-- ==== Sys2Proof/Machine/Debug.lean ====
section
/-! DEFINITION. Debug access (15 R654 to R662): the authorisation, the operations of the debug transport, and the
TAP. -/

namespace Sys2Proof.Machine

/-! ### The authorisation (15 R654, R655) -/

/-- Bits of SCOPE (15 R655). -/
def Dbg.grants (d : Dbg) (i : Nat) : Bool := d.isOpen && d.scope.getLsbD i

/-- The partition that a SCOPE names; none for all. -/
def Dbg.only (d : Dbg) : Option (BitVec 8) := if d.scope >>> 8 = 0xFF then none else some ((d.scope >>> 8).setWidth 8)

/-- A debug record (14 R617): 0 open, 2 refused; closing is `closeDebug`'s. -/
def State.logDebug (s : State) (event : Byte) (scope key : Nat) : State :=
  s.log 11 noPart ([event, 0] ++ natLe 2 scope ++ natLe 2 key)

/-- `debug.challenge` (15 R654): a nonce, good for one unlock within 60 s. -/
def execDebugChallenge (m : BitVec 5) (s : State) : Outcome :=
  onCommand m 0x0601 s fun s r =>
    let (n, s) := s.drawBytes 32
    let s := { s with dbg := { s.dbg with nonce := some (n, BitVec.ofNat 16 (bytesAt r 0 2), s.now) } }
    s.okay m n

/-- The signature of an unlock is good (15 R654). -/
def unlockOk (nonce : List Byte) (scope keyId seconds : Nat) (sig : List Byte) : Bool :=
  match Config.debugKey keyId with
  | none => false
  | some key =>
    let msg := nonce ++ serialText ++ natLe 2 scope ++ natLe 2 keyId ++ natLe 4 seconds
    decide (keyId < 2) && Ecdsa.verify Ecdsa.p384 (beNat ((key.drop 1).take 48)) (beNat ((key.drop 49).take 48))
      (Digest.sha384 msg) sig

/-- An authorisation begins; it replaces the one that was active. -/
def State.openDebug (s : State) (scope : BitVec 16) (keyId : Nat) (seconds : Nat) : State :=
  let s := s.closeDebug
  let s := { s with dbg := { s.dbg with
    isOpen := true, scope := scope, keyId := BitVec.ofNat 16 keyId
    expiry := s.now + BitVec.ofNat 64 (seconds * 1000000000) } }
  let s := if scope.getLsbD 3 then s.setRegField tstBase 0 0 1 else s
  s.logDebug 0 scope.toNat keyId

/-- `debug.unlock` (15 R654, R655). -/
def execDebugUnlock (m : BitVec 5) (s : State) : Outcome :=
  onCommand m 0x0602 s fun s r =>
    let scope := bytesAt r 0 2
    let keyId := bytesAt r 2 2
    let seconds := bytesAt r 4 4
    let ok : Bool := match s.dbg.nonce with
      | none => false
      | some (n, sc, t) =>
        sc.toNat == scope && decide ((s.now - t).toNat ≤ 60000000000) && unlockOk n scope keyId seconds (r.drop 8)
    let s := { s with dbg := { s.dbg with nonce := none } }
    if ok then (s.openDebug (BitVec.ofNat 16 scope) keyId seconds).okay m []
    else (s.logDebug 2 scope keyId).fails m stAuth

/-- `debug.lock` (15 R655). -/
def execDebugLock (m : BitVec 5) (s : State) : Outcome :=
  onCommand m 0x0603 s fun s _ => s.closeDebug.okay m []

/-- DEBUG_AUTH_EXPIRY (15 R655): DURATION_S is over. -/
def execDebugAuthExpiry (s : State) : Outcome :=
  if s.dbg.isOpen && decide (s.dbg.expiry ≤ s.now) then .next s.closeDebug else idle s

/-! ### Requests and responses (15 R656) -/

/-- Operation codes (15 R657). -/
abbrev opHalt : Nat := 0x01
abbrev opResume : Nat := 0x02
abbrev opStep : Nat := 0x03
abbrev opBreak : Nat := 0x04
abbrev opTbreak : Nat := 0x05
abbrev opWatch : Nat := 0x06
abbrev opRegrd : Nat := 0x07
abbrev opRegwr : Nat := 0x08
abbrev opMemrd : Nat := 0x09
abbrev opMemwr : Nat := 0x0A
abbrev opTrace : Nat := 0x0B
abbrev opTrcrd : Nat := 0x0C
abbrev opStatus : Nat := 0x0D

/-- What an operation answers: STATUS, DATA with its tag, and INFO. -/
structure DbgAns where
  status : Nat
  value : TWord
  info : Nat
  deriving DecidableEq, Repr

/-- An answer without data. -/
def dbgAns (status : Nat) : DbgAns := { status := status, value := ⟨0, 0⟩, info := 0 }

/-- The 16-byte response (15 R656). -/
def responseOf (op : Nat) (tag : BitVec 16) (a : DbgAns) : List Byte :=
  [BitVec.ofNat 8 op, BitVec.ofNat 8 a.status] ++ natLe 2 tag.toNat ++ wordBytes a.value.data ++ [a.value.tag.setWidth 8, 0, 0, 0]
    ++ natLe 4 a.info

/-- A response leaves over the transport of its request; those of the TAP wait for Capture-DR. -/
def State.debugReply (s : State) (tap : Bool) (bytes : List Byte) : State :=
  if tap then { s with dbg := { s.dbg with responses := s.dbg.responses ++ [bytes] } } else s.emit (.debug bytes)

/-- The request is malformed: a reserved field is not 0, or UNIT, a size or an address is out of range. -/
def dbgMalformed (q : DbgReq) (op : Nat) : Bool :=
  let size := field q.data 4 0
  q.targetLow != 0
    || (op == opBreak && decide (7 < q.unit.toNat)) || ((op == opTbreak || op == opWatch) && decide (3 < q.unit.toNat))
    || (op == opWatch && field q.data 6 5 != 0 && (decide (22 < size) || q.addr.toNat % 2 ^ size != 0))
    || ((op == opRegrd || op == opRegwr) && decide (41 < q.unit.toNat))
    || ((op == opMemrd || op == opMemwr) && q.sid == 0 && q.addr.toNat % 4 != 0)
    || (decide (op = 0) || decide (opStatus < op))

/-- The grant that an operation needs (15 R655). -/
def dbgGrant (q : DbgReq) (op : Nat) : Nat :=
  if op = opMemrd ∨ op = opMemwr then if q.sid ≠ 0 then 1 else 2 else 0

/-- The context that a request names, when it is allocated. -/
def State.dbgFrame (s : State) (q : DbgReq) : Option (BitVec 20) :=
  let ctx : Word := q.addr.setWidth 32
  let f := frameOf ctx
  if (s.frame f).ctx = ctx ∧ (s.frame f).state ≠ stFree then some f else none

/-- The partition of a machine byte address of this module, or of a window address. -/
def State.partOfAddr (s : State) (a : BitVec 64) (p : BitVec 6) : Bool :=
  if a.getLsbD 63 then s.devGranted p (a.toNat % 2 ^ 24)
  else match s.leafOf (a.toNat % 2 ^ 40 / 2 ^ 21) with
    | some (q, _, _) => q == p
    | none => false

○ ○ ○ ○

Repeat exactly the lines above from the one with "isOpen := true, scope" up to and including the one with "def dbgAns (status". No other line belongs in the reply.

    isOpen := true, scope := scope, keyId := BitVec.ofNat 16 keyId
    expiry := s.now + BitVec.ofNat 64 (seconds * 1000000000) } }
  let s := if scope.getLsbD 3 then s.setRegField tstBase 0 0 1 else s
  s.logDebug 0 scope.toNat keyId

/-- `debug.unlock` (15 R654, R655). -/
def execDebugUnlock (m : BitVec 5) (s : State) : Outcome :=
  onCommand m 0x0602 s fun s r =>
    let scope := bytesAt r 0 2
    let keyId := bytesAt r 2 2
    let seconds := bytesAt r 4 4
    let ok : Bool := match s.dbg.nonce with
      | none => false
      | some (n, sc, t) =>
        sc.toNat == scope && decide ((s.now - t).toNat ≤ 60000000000) && unlockOk n scope keyId seconds (r.drop 8)
    let s := { s with dbg := { s.dbg with nonce := none } }
    if ok then (s.openDebug (BitVec.ofNat 16 scope) keyId seconds).okay m []
    else (s.logDebug 2 scope keyId).fails m stAuth

/-- `debug.lock` (15 R655). -/
def execDebugLock (m : BitVec 5) (s : State) : Outcome :=
  onCommand m 0x0603 s fun s _ => s.closeDebug.okay m []

/-- DEBUG_AUTH_EXPIRY (15 R655): DURATION_S is over. -/
def execDebugAuthExpiry (s : State) : Outcome :=
  if s.dbg.isOpen && decide (s.dbg.expiry ≤ s.now) then .next s.closeDebug else idle s

/-! ### Requests and responses (15 R656) -/

/-- Operation codes (15 R657). -/
abbrev opHalt : Nat := 0x01
abbrev opResume : Nat := 0x02
abbrev opStep : Nat := 0x03
abbrev opBreak : Nat := 0x04
abbrev opTbreak : Nat := 0x05
abbrev opWatch : Nat := 0x06
abbrev opRegrd : Nat := 0x07
abbrev opRegwr : Nat := 0x08
abbrev opMemrd : Nat := 0x09
abbrev opMemwr : Nat := 0x0A
abbrev opTrace : Nat := 0x0B
abbrev opTrcrd : Nat := 0x0C
abbrev opStatus : Nat := 0x0D

/-- What an operation answers: STATUS, DATA with its tag, and INFO. -/
structure DbgAns where
  status : Nat
  value : TWord
  info : Nat
  deriving DecidableEq, Repr

/-- An answer without data. -/
def dbgAns (status : Nat) : DbgAns := { status := status, value := ⟨0, 0⟩, info := 0 }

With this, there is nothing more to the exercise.